Tad is silent for a moment. The butterfly slowly spreads and folds his wings, as if to pull in the sun.

"Well," he says at length, "I was just a bit...worried. I mean, with the party and all. I thought you might be a little, I dunno, nervous or something coming out here with just me."

"Don't be silly," I say, but my mind is suddenly cold. The sun is too bright, but it seems cold also; not yellow, but white light, artic.

Tad is staring off into the far blue. "You seemed pretty freaked out at the party. I totally understand. It was a...strange situation. But then later, when we were all together driving back, that was something." I want to agree, to let those hazy azure memories out in a gush of passion (the dark night; moonlight), but my mouth seems to have been pasted together. I, too, can only stare forward, not seeing the canopy where leaves rustle to a celestial tune. He continues. "It's weird what fate can throw in your lap. Say we had been driving back, and a deer had decided that was the moment to cut across the road, just as our headlights swell to stars. Wham -- we're not here, breathing this. Or, should this log have a hairline crack, cutting straight through the middle, between us...one second, dry and happy, the next...wet, broken...who knows. Or, hell, that bottle, like some cosmic poker hand."

"You're happy?" I say.

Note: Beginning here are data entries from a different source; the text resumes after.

-- ==== Sys2Proof/Tests/Slice0.lean ====
section
/-! SUPPORT. Tests: words written out from spec/30_encoding.md, the vectors of spec/95_test_vectors.md (their ids in the
comments), and a witness for every statement that has hypotheses. -/

namespace Sys2Proof.Tests

open Sys2Proof.Machine

/-- The parameters of 95_test_vectors.md ("Conventions"). -/
def cfg : Config where
  w := 32
  nGates := 4
  steps := 50
  period := 1000
  breathInterval := 10
  debounceWindow := 200
  selReset := 1
  base := 0x80
  fTick := 1000

/-- The same with W = 8. -/
def cfg8 : Config := { cfg with w := 8 }

/-- The start state of every vector. -/
def s0 : State := State.resetOf cfg true

/-- The same with W = 8. -/
def s8 : State := State.resetOf cfg8 true

/-- One view of the state a step answers, if it answers one. -/
def view {α : Type} (f : State → α) : Host.Outcome State Fault Refusal → Option α
  | .next t => some (f t)
  | .fault _ => none
  | .refused _ => none

/-- The host writes the command word v. -/
def cmd (v : Word) (s : State) : Host.Outcome State Fault Refusal := stepOn (cmdInput s.cfg v) s

/-! ### Decoding (30_encoding.md R80, R83, R88, R93): RSV, IDX, OP written out -/

theorem test_decode_nop : decodeCommand 0b0000000000000000_00000000_00000000#32 = .instr .nop := by decide
theorem test_decode_dlyset : decodeCommand 0b0000000000000000_00000000_00000001#32 = .instr .dlyset := by decide
theorem test_decode_diff : decodeCommand 0b0000000000000000_00000000_00001000#32 = .instr .diff := by decide
theorem test_decode_elapsed : decodeCommand 0b0000000000000000_00000000_00001001#32 = .instr .elapsed := by decide
theorem test_decode_gate : decodeCommand 0b0000000000000000_00000011_00001010#32 = .instr (.gate 3) := by decide
theorem test_decode_gateset : decodeCommand 0b0000000000000000_00000001_00001011#32 = .instr (.gateset 1) := by decide
theorem test_decode_bren : decodeCommand 0b0000000000000000_00000001_00010000#32 = .instr (.bren true) ∧
    decodeCommand 0b0000000000000000_00000000_00010000#32 = .instr (.bren false) := by decide
theorem test_decode_brstep : decodeCommand 0b0000000000000000_00000000_00010001#32 = .instr .brstep := by decide
theorem test_decode_btnpoll : decodeCommand 0b0000000000000000_00000000_00100000#32 = .instr .btnpoll := by decide
theorem test_decode_btnconf : decodeCommand 0b0000000000000000_00000000_00100001#32 = .instr .btnconf := by decide
theorem test_decode_tick : decodeEvent 0b001#3 = .instr .tick := by decide
theorem test_decode_line : decodeEvent 0b010#3 = .instr (.line false) ∧ decodeEvent 0b110#3 = .instr (.line true) := by
  decide
theorem test_decode_illegal : decodeCommand 0x00010000#32 = .illegal .reservedBits ∧
    decodeCommand 0x000000FF#32 = .illegal .unassignedOpcode ∧ decodeCommand 0x00000101#32 = .illegal .nonzeroIndex ∧
    decodeCommand 0x00000210#32 = .illegal .brenIndex ∧ decodeCommand 0x0001040A#32 = .illegal .reservedBits := by decide
theorem test_decode_no_event : ∀ ev ∈ [0b000#3, 0b011#3, 0b100#3, 0b101#3, 0b111#3],
    decodeEvent ev = .illegal .noSuchEvent := by decide

/-! ### Well-formedness (30_encoding.md R81) -/

theorem test_wf_gate : (Instr.gate 3).wf cfg = true ∧ (Instr.gate 4).wf cfg = false := by decide
theorem test_wf_gateset : (Instr.gateset 3).wf cfg = true ∧ (Instr.gateset 255).wf cfg = false := by decide

/-! ### The table's words, as the host asks for them -/

theorem test_table_word : decodeTableWord 32 0x30A = some (.gate 3) ∧ decodeTableWord 8 0x1 = some .tick ∧
    decodeTableWord 3 0x6 = some (.line true) ∧ decodeTableWord 8 0x0 = none ∧ decodeTableWord 32 0x2 = none := by decide
theorem test_fetch_word : view State.delay (step ({ s0 with arga := 10 }.withFetchWord 32 0x1)) = some 10 ∧
    view State.tick (step (s0.withFetchWord 8 0x1)) = some 1 := by decide

/-! ### Register access -/

/-- A4. -/
theorem test_read_cmd : view (fun t => (t.readData, t.err, statusWord t)) (stepOn (rdInput cfg 0x08) s0) =
    some (0, true, 0x00000301) := by decide
/-- A5. -/
theorem test_write_readonly : view (fun t => (t.tick, t.ecause)) (stepOn (wrInput cfg 0x00 5) { s0 with tick := 9 }) =
    some (9, 3) := by decide
/-- A8. -/
theorem test_halfword_write : view (fun t => (t.arga, t.ecause))
    (stepOn (.write (0x80 + 0x0C) 2 0x2222) { s0 with arga := 0x11111111 }) = some (0x11111111, 3) := by decide
/-- A9. -/
theorem test_misaligned_read : view (fun t => (t.readData, t.ecause)) (stepOn (.read 0x82 4) s0) = some (0, 3) := by decide
/-- A11 and A12. -/
theorem test_gatelast_read : view State.ecause (stepOn (rdInput cfg 0x50) s0) = some 3 ∧
    view (fun t => (t.readData, t.err)) (stepOn (rdInput { cfg with nGates := 16 } 0x7C)
      { State.resetOf { cfg with nGates := 16 } true with gateLast := List.replicate 15 0 ++ [7] }) = some (7, false) := by
  decide
/-- A13. -/
theorem test_status_word : view State.readData
    (stepOn (rdInput cfg 0x18) { s0 with delay := 5, err := true, ecause := 2 }) = some 0x00000203 := by decide
/-- A14. -/
theorem test_brstat_word : view State.readData
    (stepOn (rdInput cfg 0x1C) { s0 with en := true, dir := .falling, stepIdx := 50 }) = some 0x00320003 := by decide
/-- A15. -/
theorem test_btnstat_word : view State.readData
    (stepOn (rdInput cfg 0x28) { s0 with pending := true, confirmed := true, level := false, sel := 2 }) =
    some 0x00000023 := by decide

I didn't mean to say it, or maybe it wasn't the first thing I meant to ask, but it slipped out anyway.

Tad does not throw back some response like people do. He leans back, enough so I almost move to hold him up, and thinks. Tad will think when others talk. This is so clear.

"Yes. Yes, I can't imagine being more happy. Here I am, in the most beautiful place in the world as far as I'm concerned, on a warm log, dangling over a cool stream...next to my best friend in the world. And the sunshine on my face. You are my best friend, you know. I know you've got Cliff...and that's ok, I wouldn't be a good one of those friends anyway, the drop-by-any-old-time, call me just whenever kind of kid. But you are my best friend, and I'm happy we could spend this time together. Dalton, Shark; they're great kids, but it's really your company I want. It was really an awkward moment, but I have to admit, I wasn't surprised when the bottle landed on you. I just feel like we have...some connection, some spiritual link. Don't you?"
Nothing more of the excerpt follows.